Addressing the statutory interpretation issue without deferring to the DOL, the majority found that detailers were "outside salesmen" exempt from FLSA overtime requirements. The Court reasoned that the FLSA exempted anyone "employed in the capacity of [an] outside salesman", 29 U.S.C. § 213(a)(1), and that the statute’s emphasis on "capacity" counsels in favor of a functional, rather than a formal, inquiry. Id. at 2170. The majority also relied on the DOL’s regulations, which define an "outside salesman" as an employee whose primary duty is "making sales," adopting the statutory definition of "sale". Id. at 2170-1. Pursuant to 29 U.S.C. § 203(k), "sale" or "sell" "includes any sale, exchange, contract to sell, consignment for sale, shipment for sale, or other disposition." According to the majority, the statute’s use of the words "includes," "any," and "other disposition," signaled Congress’ intent to define "sale" in a broad manner and to include transactions that might not be considered sales in the technical sense. Id. at 2171. The Court concluded:

"[o]btaining a nonbinding commitment from a physician to prescribe one of respondent’s drugs is the most that petitioners were able to do to ensure the eventual disposition of the products that respondent sells. This kind of arrangement, in the unique regulatory environment within which pharmaceutical companies must operate, comfortably falls within the catch-all of 'other disposition.'"
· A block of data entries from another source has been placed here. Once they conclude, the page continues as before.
-- ==== Sys2Proof/Tests/Slice0.lean ====
section
/-!
SUPPORT. Tests. Every expected value of the first two parts is read from spec/95_test_vectors.md, whose vectors are named;
the third part shows for every statement with hypotheses states and operands that meet them.
-/

namespace Sys2Proof.Tests

open Sys2Proof Sys2Proof.Machine

/-! ### Helpers -/

/-- The next state, if the step has one. -/
def nextOf : Result → Option State
  | .next t => some t
  | .fault _ => none
  | .refused _ => none

/-- The reason of a fault with the state it stops in. -/
def faultOf : Result → Option (FaultReason × State)
  | .next _ => none
  | .fault (.raised r t) => some (r, t)
  | .refused _ => none

/-- Why there is no step. -/
def refusalOf : Result → Option Refusal
  | .next _ => none
  | .fault _ => none
  | .refused r => some r

/-- What the decoder of three channels reads. -/
def reads (ws : List Word) : Option (Instr × List Word) :=
  match decode 3 ws with
  | .ok r => some r
  | .error _ => none

/-- Why it reads nothing. -/
def rejects (ws : List Word) : Option Illegal :=
  match decode 3 ws with
  | .ok _ => none
  | .error e => some e

/-- The registers of the numbers given, in order (10_state.md R36). -/
def regs (t : State) (numbers : List Nat) : List Word := numbers.filterMap t.readRegister

/-- A channel after `BRINGUP 0, 0, 0x00A5`, with capacities 8. -/
def quiet : Channel :=
  { Channel.reset ⟨8, 8⟩ with
    initialized := true, wqAttached := true, rqAttached := true, cbEn := true, cbCtx := 0xA5
    isr := ⟨true, true, false⟩ }

/-- That channel Draining, its completion task at `INF`. -/
def draining : Channel :=
  { quiet with writeState := .draining, wt := ⟨true, .inf⟩, ier := ⟨true, false, false⟩ }

/-- That channel Armed with timeout 100 at time 0. -/
def armed : Channel :=
  { quiet with readState := .armed, readTimeout := 100, rt := ⟨true, .ticks 100⟩, ier := ⟨false, false, true⟩ }

/-- A machine of one channel, with `hf` clock requests, at time `now`. -/
def machine (c : Channel) (hf now : Nat) : State :=
  ⟨[c], { Shared.reset with hfCount := hf, now := now }, none, none, []⟩

/-- The same with a micro-step pending. -/
def pending (c : Channel) (hf : Nat) (p : Pending) : State := { machine c hf 0 with coop := some ⟨0, p⟩ }

/-! ### Well-formedness refuses an ill-formed term for each check -/

theorem test_wf_channel : (Instr.irq 3).wf 3 = false ∧ (Instr.irq 2).wf 3 = true := by decide
theorem test_wf_ticks : (Instr.tick 8388608).wf 3 = false ∧ (Instr.arm 0 false 8388608).wf 3 = false ∧
    (Instr.tick 8388607).wf 3 = true := by decide
theorem test_wf_drain : (Instr.drain 0 65536).wf 3 = false ∧ (Instr.drain 0 65535).wf 3 = true := by decide
theorem test_wf_payload : (Instr.enqueue 0 false (List.replicate 256 0)).wf 3 = false ∧
    (Instr.enqueue 0 false (List.replicate 255 0)).wf 3 = true := by
  simp only [Instr.wf, payloadOk, List.length_replicate]
  decide
theorem test_wf_callback : (Instr.setcb 0 false 5).wf 3 = false ∧ (Instr.setcb 0 false 0).wf 3 = true := by decide

/-! ### Decoding (95_test_vectors.md 2.1) -/

theorem test_decode_host :
    reads [0x10000000] = some (.init 0 false, []) ∧ reads [0x20000003] = some (.attach 0 true true, []) ∧
    reads [0x30000000] = some (.setcb 0 false 0, []) ∧ reads [0x40000000] = some (.enqueue 0 false [], []) ∧
    reads [0x50000064] = some (.arm 0 false 100, []) ∧ reads [0x507FFFFF] = some (.arm 0 false 8388607, []) ∧
    reads [0x60000000] = some (.cancel 0 false, []) ∧ reads [0x70000010] = some (.drain 0 16, []) := by decide

theorem test_decode_enqueue :
    reads [0x40000005, 0x04030201, 0x00000005, 0xF0000000] =
      some (.enqueue 0 false [1, 2, 3, 4, 5], [0xF0000000]) := by decide

theorem test_decode_other :
    reads [0x80800000] = some (.taskw 0 true, []) ∧ reads [0x92000000] = some (.taskr 2 false, []) ∧
    reads [0xA1000000] = some (.irq 1, []) ∧ reads [0xB0000000] = some (.hwload 0, []) ∧
    reads [0xC0000000] = some (.hwdone 0, []) ∧ reads [0xD0000041] = some (.hwrx 0 0x41, []) ∧
    reads [0xE0000064] = some (.tick 100, []) ∧ reads [0xF0000000] = some (.costep, []) := by decide

theorem test_decode_illegal :
    rejects [0x00000000] = some .reservedOp ∧ rejects [0x10000002] = some .reservedBits ∧
    rejects [0x10800000] = some .reservedBits ∧ rejects [0x13000000] = some .noChannel ∧
    rejects [0x30000005] = some .setcbContext ∧ rejects [0x40000002, 0x00FF0201] = some .padding ∧
    rejects [0x40000100] = some .reservedBits ∧ rejects [0x40000005, 0x04030201] = some .truncated ∧
    rejects [0x60000001] = some .reservedBits ∧ rejects [0x70010000] = some .reservedBits ∧
    rejects [0xA0800000] = some .reservedBits ∧ rejects [0xD0000141] = some .reservedBits ∧
    rejects [0xE1000000] = some .reservedBits ∧ rejects [0xE0800000] = some .reservedBits ∧
    rejects [0xF0000001] = some .reservedBits := by decide

/-- The words of program A (Part 3), step 4, are what the encoder writes. -/
theorem test_encode_enqueue :
    encode (.enqueue 0 false [1, 2, 3, 4, 5]) = [0x40000005, 0x04030201, 0x00000005] := by decide

/-- The response words of the vectors L4, L6, R4, R5 and W5, one for each status code but OK. -/
theorem test_status_codes :
    (⟨.attach, 2, .notInitialized, 0, []⟩ : Response).word = 0x22100000 ∧
    (⟨.arm, 0, .notAttached, 0, []⟩ : Response).word = 0x50200000 ∧
    (⟨.arm, 0, .alreadyActive, 0, []⟩ : Response).word = 0x50300000 ∧
    (⟨.cancel, 0, .notArmed, 0, []⟩ : Response).word = 0x60400000 ∧
    (⟨.enqueue, 0, .queueFull, 8, []⟩ : Response).word = 0x40500008 := by decide

/-- A row of the table given as one number, its payload words zero. -/
theorem test_decodeTableWord :
    decodeTableWord 32 0x40000002 = some (.enqueue 0 false [0, 0]) ∧
    decodeTableWord 32 0xE07FFFFF = some (.tick 8388607) ∧ decodeTableWord 32 0 = none := by decide

/-- 30_encoding.md R120: the spec's own example line, and a pseudo-instruction of R121. -/
theorem test_assemble :
    assembleLine 3 "ENQUEUE.P 0, 0xAA ; bytes".toList = some [.enqueue 0 true [0xAA]] ∧
    assembleLine 3 "REARM 1, 50".toList = some [.cancel 1 false, .arm 1 false 50] := by decide

/-! ### One step per vector -/

theorem test_L1 : (nextOf (exec (.init 0 false) State.reset)).map (fun t =>
    (t.shared.respWords, t.readRegister 0x00, t.readRegister 0x01, t.readRegister 0x02)) =
      some ([0x10000001], some 0x01, some 0, some 0x3) := by decide

theorem test_L3 : (faultOf (exec (.init 0 false) (machine quiet 0 0))).map (fun r =>
    (r.1, r.2.readRegister 0xF3, r.2.shared.respWords)) = some (.reinit, some 3, []) := by decide

theorem test_L5 : (nextOf (exec (.attach 0 true true)
    (machine { Channel.reset ⟨8, 8⟩ with initialized := true } 0 0))).map (fun t =>
      (t.shared.respWords, t.readRegister 0x00)) = some ([0x20000001], some 0x19) := by decide

theorem test_L7 : (faultOf (exec (.attach 0 false true)
    (machine { Channel.reset ⟨8, 8⟩ with initialized := true, wqAttached := true } 0 0))).map (fun r =>
      (r.1, r.2.readRegister 0xF3)) = some (.reattach, some 4) := by decide

theorem test_L9 : (nextOf (exec (.setcb 0 true 0x00A5)
    (machine { Channel.reset ⟨8, 8⟩ with initialized := true } 0 0))).map (fun t =>
      (t.shared.respWords, t.readRegister 0x00, t.readRegister 0x0C)) =
        some ([0x30000001], some 0x21, some 0x00A5) := by decide

theorem test_L10 : (nextOf (exec (.setcb 2 true 0x00A5) State.reset)).map (fun t =>
    (t.shared.respWords, decide (t.chans = State.reset.chans))) = some ([0x32100000], true) := by decide

theorem test_W5 : (nextOf (exec (.enqueue 0 false [1, 2, 3, 4, 5, 6, 7, 8, 9, 10]) (machine quiet 0 0))).map (fun t =>
    (t.shared.respWords, t.chans.map (fun c => c.wq.data), regs t [0x07, 0xF1, 0x01], t.shared.pglog)) =
      some ([0x40500008], [[1, 2, 3, 4, 5, 6, 7, 8]], [0xFFFFFFFF, 1, 0x1], [.enHf]) := by decide

theorem test_W7 : (nextOf (exec (.enqueue 0 false [6])
    (machine { draining with wq := ⟨[1, 2, 3, 4, 5], 8⟩ } 1 0))).map (fun t =>
      (t.shared.respWords, regs t [0x0A, 0x06, 0x07, 0xF1], t.shared.pglog)) =
        some ([0x40000001], [6, 1, 0xFFFFFFFF, 1], []) := by decide

theorem test_W8 : refusalOf (exec (.taskw 0 false) (machine draining 1 0)) = some (.notEnabled .ne3) := by decide

theorem test_W10 : (nextOf (exec (.taskw 0 false)
    (machine { draining with wt := ⟨true, .ticks 0⟩, cbEn := false } 1 0))).map (fun t =>
      (t.chans.map (fun c => c.writeState), t.readRegister 0x06, t.readRegister 0xF1, t.shared.pglog,
        t.shared.eventWords)) = some ([.idle], some 0, some 0, [.disHf], []) := by decide

theorem test_W11 : (nextOf (exec .costep
    (pending { quiet with wt := ⟨true, .ticks 0⟩ } 1 .taskwPh1))).map (fun t =>
      (t.readRegister 0x06, t.readRegister 0xF1, t.shared.eventWords, t.coop)) =
        some (some 0, some 0, [0x000000A5], none) := by decide
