-- ==== Sys2Proof/Machine/System.lean ====
section
/-! DEFINITION. The block between its producer and its consumer, in time: the timing contract at the
block's boundary (20_memory.md R31, R32, R35, R38; 70_reset_and_hazards.md R114, R116, R118, R119,
R129). The elapsed time is the environment's, no state of the block. DEDUCED, safe: log entry 6. -/

namespace Sys2Proof.Machine

/-- The block and how long its inputs have been stable, in the time units of `Config.settleTime`. -/
structure System where
  block : State
  stableFor : Nat
deriving DecidableEq, Repr

/-- What can happen at the ports (70_reset_and_hazards.md R129). -/
inductive Event
  /-- the producer drives one input or all three -/
  | drive (move : ProducerMove)
  /-- time passes with no input change -/
  | wait (time : Nat)
  /-- the consumer samples one output port -/
  | sample (port : Fin 5)
deriving DecidableEq, Repr

/-- The settled block (one `step`; no step of this model stops). -/
def State.settle (s : State) : State :=
  match step s with
  | .next t => t
  | .fault _ => s
  | .refused _ => s

/-- At power-up no input is driven and no time has passed (70_reset_and_hazards.md R114). -/
def System.powerUp : System := ⟨State.reset, 0⟩

/-- One event. A change of an input starts the settling time again; once the inputs have been stable for
`T_PD` the outputs are the settled ones, before that any values beside the start marker
(20_memory.md R35; 70_reset_and_hazards.md R118). A sample has no effect (20_memory.md R32). -/
def System.apply (y : System) : Event → System
  | .drive m => if y.block.unchangedBy m then y else ⟨y.block.drive m, 0⟩
  | .wait t =>
    if Config.settleTime ≤ y.stableFor + t then ⟨y.block.settle, y.stableFor + t⟩
    else ⟨y.block.drawOut, y.stableFor + t⟩
  | .sample _ => y

/-- A run of events, the first of the list first. -/
def System.run (y : System) : List Event → System
  | [] => y
  | e :: es => (y.apply e).run es

/-- The bytes the consumer takes on the way, each with the port it was sampled from
(70_reset_and_hazards.md R119, R120). -/
def System.taken (y : System) : List Event → List (Fin 5 × Byte)
  | [] => []
  | .sample i :: es => (i, y.block.sample i) :: y.taken es
  | .drive m :: es => (y.apply (.drive m)).taken es
  | .wait t :: es => (y.apply (.wait t)).taken es

end Sys2Proof.Machine
end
Id. at 2171. Justice Breyer dissented for the Court’s liberal wing, joined by Justices Ginsburg, Sotomayor, and Kagan. Id. at 2175. Justice Breyer actually agreed with the majority that the DOL’s interpretation of its FLSA regulations should not be given deference. Id. However, agreeing with the DOL and the Second Circuit, Justice Breyer argued that a drug detailer was not an "outside salesman" because he does not actually sell the product, but instead gets a “non-binding commitment", and does not otherwise fall under an exemption. Id. at 2177-2179.